Apply the Properties of Integer Exponents to generate equivalent expressions to (43 ⋅ 7−2)−579 ⋅ 4−13 with only positive exponents, then solve the expression. Your answer will be a simplified fraction with no remaining exponents.
To convert the expression to positive exponents using the properties of integer exponents, we can apply the following rules:
1) For any non-zero number a, a^(-n) is equal to 1/a^n.
2) For any non-zero number a, a^0 is equal to 1.
3) For any non-zero number a, a^m ⋅ a^n is equal to a^(m+n).
4) For any non-zero number a, (a^m)^n is equal to a^(m*n).
Applying these rules, we have:
(43 ⋅ 7^(-2))^(-579) ⋅ 4^(-13)
= (43 ⋅ 1/7^2)^(-579) ⋅ 1/4^13
= (43/49)^(-579) ⋅ 1/32768
Now, let's solve the expression:
= (1/(43/49)^579) ⋅ 1/32768
= 1/(1/(43/49)^579 ⋅ 32768)
= (43/49)^579 ⋅ 32768/1
The final result is (43/49)^579 ⋅ 32768.
To generate equivalent expressions with only positive exponents, we can use the properties of integer exponents:
1. Product of Powers: am ⋅ an = am+n
2. Quotient of Powers: am / an = am-n
3. Power of a Power: (am)n = amn
Let's apply these properties step-by-step to the expression (43 ⋅ 7^(-2))^(-579) ⋅ 4^(-13):
Step 1: Apply the power of a power property
(43 ⋅ 7^(-2))^(-579) ⋅ 4^(-13)
= (43)^(-579) ⋅ (7^(-2))^(-579) ⋅ 4^(-13)
Step 2: Apply the product of powers property to (43)^(-579)
= 43^(-579) ⋅ (7^(-2))^(-579) ⋅ 4^(-13)
Step 3: Apply the power of a power property to (7^(-2))^(-579)
= 43^(-579) ⋅ 7^((-2) * (-579)) ⋅ 4^(-13)
Step 4: Simplify the exponent: (-2) * (-579) = 1158
= 43^(-579) ⋅ 7^1158 ⋅ 4^(-13)
Now we have the expression with only positive exponents.
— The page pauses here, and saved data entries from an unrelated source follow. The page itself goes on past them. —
/-! PROOFS. What an engine that is free does with the command it is given (R76, R90, R437): it runs it, refuses it, or
leaves it in its queue. -/

namespace Sys2Proof.Machine

/-! ## Queues of a bay -/

/-- Two changes of a queue that agree on what it holds are one. -/
theorem State.modQueue_congr (s : State) (b : BayId) (q : QueueIx) {f g : EngineQueue → EngineQueue}
    (h : f ((s.bay b).queue q) = g ((s.bay b).queue q)) : s.modQueue b q f = s.modQueue b q g := by
  have hq : f ((s.dies[b.die]).bays[b.bay]).queues[queueNo q] = g ((s.dies[b.die]).bays[b.bay]).queues[queueNo q] := h
  simp only [State.modQueue, State.modBay, State.modDie, RingDie.modBay, Bay.modQueue, updAt, hq]

@[simp] theorem State.modQueue_self (s : State) (b : BayId) (q : QueueIx) (f : EngineQueue → EngineQueue) :
    ((s.modQueue b q f).bay b).queue q = f ((s.bay b).queue q) := by
  simp only [State.modQueue, State.modBay_self, Bay.modQueue, Bay.queue, updAt_self]

theorem State.wakeVector_of_ne (s : State) (b : BayId) {q : QueueIx} (h : q ≠ .vector) : s.wakeVector b q = s := by
  simp only [State.wakeVector, h, if_false]

/-! ## A command at a free engine -/

section FreeEngine

variable {s : State} {h : CmdHead} {q : QueueIx} (cmd : EngineCmd) {ready good fits : Bool} (run : State → State × Status)

/-- A free engine runs a command with good fields once it is ready for it. -/
theorem State.takeCmd_runs (hf : engineFree s h q) (hq : q ≠ .vector) (hready : ready = true) (hgood : good = true)
    (hfits : fits = true) :
    s.takeCmd h q cmd ready good run fits = running (run s).1 h q cmd (run s).2 := by
  obtain ⟨hen, hrun, hwait, huc⟩ := hf
  simp [State.takeCmd, hen, hrun, hwait, huc, hready, hgood, hfits, s.wakeVector_of_ne h.bay hq, running]

/-- A free engine refuses a command with a bad field as it takes it (R437). -/
theorem State.takeCmd_refuses (hf : engineFree s h q) (hgood : good = false) :
    s.takeCmd h q cmd ready good run fits = (s.finishCmd h.bay q h.ctr .badDescriptor (cmdTag cmd)).settleFuncs h.bay := by
  obtain ⟨hen, hrun, hwait, huc⟩ := hf
  simp [State.takeCmd, hen, hrun, hwait, huc, hgood]

/-- A command with good fields waits in its queue while the engine is not ready for it (R76). -/
theorem State.takeCmd_waits (hf : engineFree s h q) (hready : ready = false) (hgood : good = true) :
    s.takeCmd h q cmd ready good run fits = s.modQueue h.bay q fun x => { x with waiting := [⟨h.ctr, true, cmd⟩] } := by
  obtain ⟨hen, hrun, hwait, huc⟩ := hf
  have henq : s.takeCmd h q cmd ready good run fits = s.enqueue h.bay q ⟨h.ctr, true, cmd⟩ := by
    simp [State.takeCmd, hen, hwait, huc, hready, hgood]
  rw [henq]
  simp only [State.enqueue, hen, hwait]
  exact s.modQueue_congr h.bay q (by rw [hwait]; rfl)

end FreeEngine

end Sys2Proof.Machine

/-! PROOFS. The commands of the LINK queue at a free engine (R172, R214, R219 to R240). -/

namespace Sys2Proof.Machine

/-! ## Each LINK command at its engine -/

theorem exec_reduce (c : CmdHead) (f : ReduceFields) (s : State) : exec (.reduce c f) s =
    .next (s.takeCmd c .link (.reduce f) true (s.reduceGood f) fun s => s.runReduce c.bay f) := rfl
Let's proceed to solve it:
Step 5: Evaluate the exponent of 43^(-579)
Since any non-zero number raised to the power of -n can be written as 1 / (that number)^n, we have:
43^(-579) = 1 / 43^579
Step 6: Simplify the expression further using the quotient of powers property
1 / 43^579 ⋅ 7^1158 ⋅ 4^(-13)
= (7^1158) / (43^579) ⋅ (1 / 4^13)
Step 7: Evaluate the exponent of 4^13
Since 4^(-n) can be written as 1 / (4^n), we have:
(1 / 4^13) = 1 / (4^13)
Putting it all together, the simplified form of the expression is:
(7^1158) / (43^579) ⋅ (1 / 4^13)
Please note that this is the simplified fraction form of the expression, and it cannot be reduced further without specific values for the variables involved.
To generate equivalent expressions with positive exponents, we need to apply the properties of integer exponents. The properties we will use are:
1. Product of Powers Property: When multiplying powers with the same base, we add the exponents.
2. Quotient of Powers Property: When dividing powers with the same base, we subtract the exponents.
3. Power of a Power Property: When raising a power to another power, we multiply the exponents.
4. Negative Exponent Property: A negative exponent indicates the reciprocal of the base raised to the positive exponent.
Let's apply these properties step by step to the given expression, (43 ⋅ 7^(-2))^(-579) ⋅ 4^(-13):
Step 1: Apply the Negative Exponent Property
(43 ⋅ 7^(-2))^(-579) ⋅ 4^(-13) can be rewritten as:
(43 ⋅ (1/7^2))^(-579) ⋅ (1/4^13)
Step 2: Simplify the exponents
(43 ⋅ (1/49))^(-579) ⋅ (1/4^13)
Step 3: Apply the Product of Powers Property
(43/49)^(-579) ⋅ (1/4^13)
Step 4: Apply the Power of a Power Property
[(43/49)^(-1)]^579 ⋅ (1/4^13)
Step 5: Take the reciprocal and simplify
[49/43]^579 ⋅ (1/4^13)
Now, let's solve the expression to get a simplified fraction with no remaining exponents.
(49/43)^579 ⋅ (1/4^13) ≈ 1.040570461 × 10^(-236)
The result is approximately 1.040570461 times 10 raised to the power of -236.